We use the technique of [LOPSTR]. With regard to the inferred argument filtering the predicates were used in the following modes:
reverse1_in: (b,f)
reverse68_in: (b,b,b,f)
Transforming Prolog into the following Term Rewriting System:
Pi-finite rewrite system:
The TRS R consists of the following rules:

reverse1_in_ga([], []) → reverse1_out_ga([], [])
reverse1_in_ga(.(T24, []), .(T24, [])) → reverse1_out_ga(.(T24, []), .(T24, []))
reverse1_in_ga(.(T51, .(T50, [])), .(T50, .(T51, []))) → reverse1_out_ga(.(T51, .(T50, [])), .(T50, .(T51, [])))
reverse1_in_ga(.(T88, .(T87, .(T86, []))), .(T86, .(T87, .(T88, [])))) → reverse1_out_ga(.(T88, .(T87, .(T86, []))), .(T86, .(T87, .(T88, []))))
reverse1_in_ga(.(T135, .(T134, .(T133, .(T132, [])))), .(T132, .(T133, .(T134, .(T135, []))))) → reverse1_out_ga(.(T135, .(T134, .(T133, .(T132, [])))), .(T132, .(T133, .(T134, .(T135, [])))))
reverse1_in_ga(.(T192, .(T191, .(T190, .(T189, .(T188, []))))), .(T188, .(T189, .(T190, .(T191, .(T192, [])))))) → reverse1_out_ga(.(T192, .(T191, .(T190, .(T189, .(T188, []))))), .(T188, .(T189, .(T190, .(T191, .(T192, []))))))
reverse1_in_ga(.(T259, .(T258, .(T257, .(T256, .(T255, .(T254, [])))))), .(T254, .(T255, .(T256, .(T257, .(T258, .(T259, []))))))) → reverse1_out_ga(.(T259, .(T258, .(T257, .(T256, .(T255, .(T254, [])))))), .(T254, .(T255, .(T256, .(T257, .(T258, .(T259, [])))))))

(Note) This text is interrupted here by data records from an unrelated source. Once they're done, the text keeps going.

/-- The declaration that a write to its word, or its highest word, completes has a listed value (R353); `d` gives the values of
two words. -/
def declListed (w : Nat) (v : Word) (d : Nat → DWord) : Bool :=
  let x := v.toNat
  let within (a : Nat) (lo hi : Rat) : Bool := f32Finite (d a) && decide (lo ≤ f32R (d a) ∧ f32R (d a) ≤ hi)
  match w with
  | 1 => decide ((d 0).toInt.natAbs ≤ 999999)
  | 3 => within 2 100 100000
  | 7 => within 6 (15 / 10) 80
  | 10 => within 9 (1 / 10) 100000
  | 4 => decide (x ≤ 511 ∨ (0x200 ≤ x ∧ x < 0x200 + kindCount 0) ∨ (0x210 ≤ x ∧ x < 0x210 + kindCount 1)
      ∨ (0x220 ≤ x ∧ x < 0x220 + kindCount 2) ∨ (0x240 ≤ x ∧ x < 0x244))
  | 5 => decide (x ≤ 5)
  | 8 => decide (x ≤ 1)
  | 11 => decide (1 ≤ x ∧ x ≤ 8)
  | _ => true

/-- A state of the trigger table holds a reserved encoding (R258). -/
def TrgState.reserved (t : TrgState) : Bool :=
  decide (11 < t.cond) || !f32Finite t.thrA || !f32Finite t.thrB || t.count == 0 || decide (2 < t.actMet)
    || decide (2 < t.actTo)

/-- A staged write places a reserved encoding (R10); `t` is the result. -/
def State.writeReserved (t : State) (w : StagedWrite) : Bool :=
  let trg (a : Nat) : Bool :=
    (decide (a < 128) && (t.trgState (a / 16)).reserved) || (decide (128 ≤ a ∧ a ≤ 131) && decide (511 < w.val.toNat))
  match w.tgt with
  | .reg off sel => if off = 0x54 then trg sel else encBad off w.val
  | .win sp a _ =>
    match sp with
    | 0x2 => decide (0xE000 ≤ a) && !declListed (a - 0xE000) w.val t.declF
    | 0xC => a % 256 == 0 && curveEnc w.val
    | 0x4 =>
      let q := t.port (a / 0x40000)
      let k := a % 0x40000 - 0x3F000
      if k = 320 ∨ k = 321 then !spanOk (q.spanPend.getD q.span)
      else if k = 322 ∨ k = 323 then !zeroOk (q.zeroPend.getD q.zero)
      else false
    | 0xA =>
      decide (0x500 ≤ a ∧ a < 0x600) && a % 8 == 4 && fltEnc w.val
    | 0xB => trg a
    | _ => false

/-- The configuration that would result of a clasp that activates these ports. -/
def State.claspCand (s t : State) (ws : List StagedWrite) (ports : List Nat) : Cand :=
  { blk := s.claspBlk ws, listed := (s.listedFacets ++ claspFacets ws).dedup
    port := fun p => if ports.contains p then (t.port p).cfgS else (s.port p).cfgA
    mask := fld t.bead.ctl 0 4
    anchor := fun n => s.anchorWith n (s.claspBlk ws n) s.tick }

/-- A staged write to a timing field of a port out of INIT (R290). -/
def State.timingRun (s : State) (w : StagedWrite) : Bool :=
  match w.tgt with
  | .reg off p => decide (0x63 ≤ off ∧ off ≤ 0x67) && !s.inInit p
  | _ => false

/-- `UC_CTL.ACT` staged for a curve whose staged copy fails its check (R117). -/
def State.curveFails (t : State) (w : StagedWrite) : Bool :=
  match w.tgt with
  | .win 0xC a _ => a % 256 == 0 && fld w.val 15 1 == 1 && curveErr (fun k => t.ucS (48 + a / 256) k) != 0
  | _ => false

/-- A staged `BUDGET_SET`, or a staged `CAP_CTL.HS_EN`. -/
def StagedWrite.isBudget (w : StagedWrite) : Bool := match w.tgt with | .reg 0x3C _ => true | _ => false
def StagedWrite.setsHs (w : StagedWrite) : Bool := match w.tgt with | .reg 0x57 _ => fld w.val 5 1 == 1 | _ => false

/-- The codes of the second stage that apply (R422). -/
def State.claspCodes (s : State) (ws : List StagedWrite) : List Nat :=
  let es := (s.settled ws).out
  let t := es.foldl State.overlay s
  let c := s.claspCand t es (s.claspPorts ws)
  let ports := (s.claspPorts ws).map fun p => t.portCause p (c.port p) c
  let ns := claspFacets es
  (match if ns.isEmpty then none else s.refusal c ns t.needSpare with | some (k, _) => [k] | none => [])
  ++ (if ws.any t.writeReserved then [10] else [])
  ++ (if ws.any t.curveFails then [15] else [])
  ++ (if ports.any (fun k => k != 0 && k != 7) then [18] else [])
  ++ (if ports.contains 7 then [20] else [])
  ++ (if ws.any StagedWrite.setsHs && !t.hsSpanOk then [21] else [])
  ++ (if ws.any s.timingRun then [22] else [])
  ++ (if ws.any StagedWrite.isBudget && (decide (t.budget.set.getD 0 0 < 12000) || decide (200000 < t.budget.set.sum))
      then [28] else [])

/-- The lowest code of the first stage, else of the second; 0 when the clasp passes (R422). -/
def State.claspCode (s : State) (m : Master) (c : Clasp) : Nat :=
  if c.writes.any (fun w => w.tgt.targets.any fun t => decide (s.entry m t < 2)) then 25
  else if c.full then 26
  else if c.writes.any (fun w => match w.tgt.unit with
      | some u => s.conflicts m c.beginStamp u
      | none => false)
      || (s.claspPorts c.writes).any fun p => s.conflicts m c.beginStamp (.portBlock p) then 27
  else match s.claspCodes c.writes with
    | [] => 0
    | k :: ks => ks.foldl min k

/-! ## The writes of a commit -/

/-- The selectors of a master as they stood when a register write was staged. -/
def MasterSt.withSel (x : MasterSt) (off sel : Nat) : MasterSt :=
  if off = 0x34 then { x with fctSel := sel }
  else if 0x41 ≤ off ∧ off ≤ 0x48 then { x with posSel := sel }
  else if 0x3C ≤ off ∧ off ≤ 0x3E then { x with budgetSel := sel }
  else if 0x61 ≤ off ∧ off ≤ 0x6E then { x with canSel := sel }
  else if off = 0x54 then { x with trgSel := sel }
  else x

/-- The selectors back as the master has them now. -/
def MasterSt.selsOf (x y : MasterSt) : MasterSt :=
  { x with fctSel := y.fctSel, posSel := y.posSel, budgetSel := y.budgetSel, canSel := y.canSel, trgSel := y.trgSel }

/-- The scale values written for a port take effect (R225, R250). -/
def State.scaleEffect (s : State) (p : Nat) : State :=
  let q := s.port p
  if q.spanPend.isNone && q.zeroPend.isNone then s else
  (s.setScale p (q.spanPend.getD q.span) (q.zeroPend.getD q.zero)).modPort p fun q => { q with spanPend := none, zeroPend := none }

/-- A staged register write at its commit: what direct writes leave to the next frame boundary takes effect now. -/
def State.regCommit (s : State) (m : Master) (off sel : Nat) (v : Word) : State :=
  match off with
  | 0x04 => { s with ctl := { s.ctl with modeSel := fld v 0 2, modePend := none } }
  | 0x1E => { s with time := { s.time with syncAt := halfNat s.time.syncAt false v } }
  | 0x1F => { s with time := { s.time with syncAt := halfNat s.time.syncAt true v } }
  | 0x3C => { s with budget := { s.budget with set := s.budget.set.set sel (4 * v.toNat) } }
  | 0x41 => (s.modPort sel fun q => { q with cfg := rwMerge 0x41 q.cfg v, cfgPend := true }).posCfgEffect sel
  | 0x46 => (s.posRevWrite sel v.toNat).modPort sel (·.revEffect s.tick)
  | 0x47 => s.modPort sel fun q => { q with lenStaged := halfNat q.lenStaged false v }
  | 0x48 => s.modPort sel fun q => { q with lenStaged := halfNat q.lenStaged true (v &&& 0x01FF) }
  | 0x49 => (s.beadPortsWrite m (fld v 0 4) (fld v 4 1 == 1) true).beadPortsEffect
  | 0x54 => if s.winLocked m 0 0xB sel v then s.logIgnored m 0x54 0 else s.winPut m 0 0xB sel v
  | off =>
    let x := s.master m
    let s := s.modMaster m fun y => y.withSel off sel
    let s := if s.portIgnores m off then s else s.regStore m off (rwMerge off (s.regWord m off) v) v
    s.modMaster m fun y => y.selsOf x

reverse1_in_ga(.(T336, .(T335, .(T334, .(T333, .(T332, .(T331, .(T330, []))))))), .(T330, .(T331, .(T332, .(T333, .(T334, .(T335, .(T336, [])))))))) → reverse1_out_ga(.(T336, .(T335, .(T334, .(T333, .(T332, .(T331, .(T330, []))))))), .(T330, .(T331, .(T332, .(T333, .(T334, .(T335, .(T336, []))))))))
reverse1_in_ga(.(T365, .(T364, .(T363, .(T362, .(T361, .(T360, .(T359, .(T357, T358)))))))), T367) → U2_ga(T365, T364, T363, T362, T361, T360, T359, T357, T358, T367, reverse68_in_ggga(T358, T357, .(T359, .(T360, .(T361, .(T362, .(T363, .(T364, .(T365, []))))))), T367))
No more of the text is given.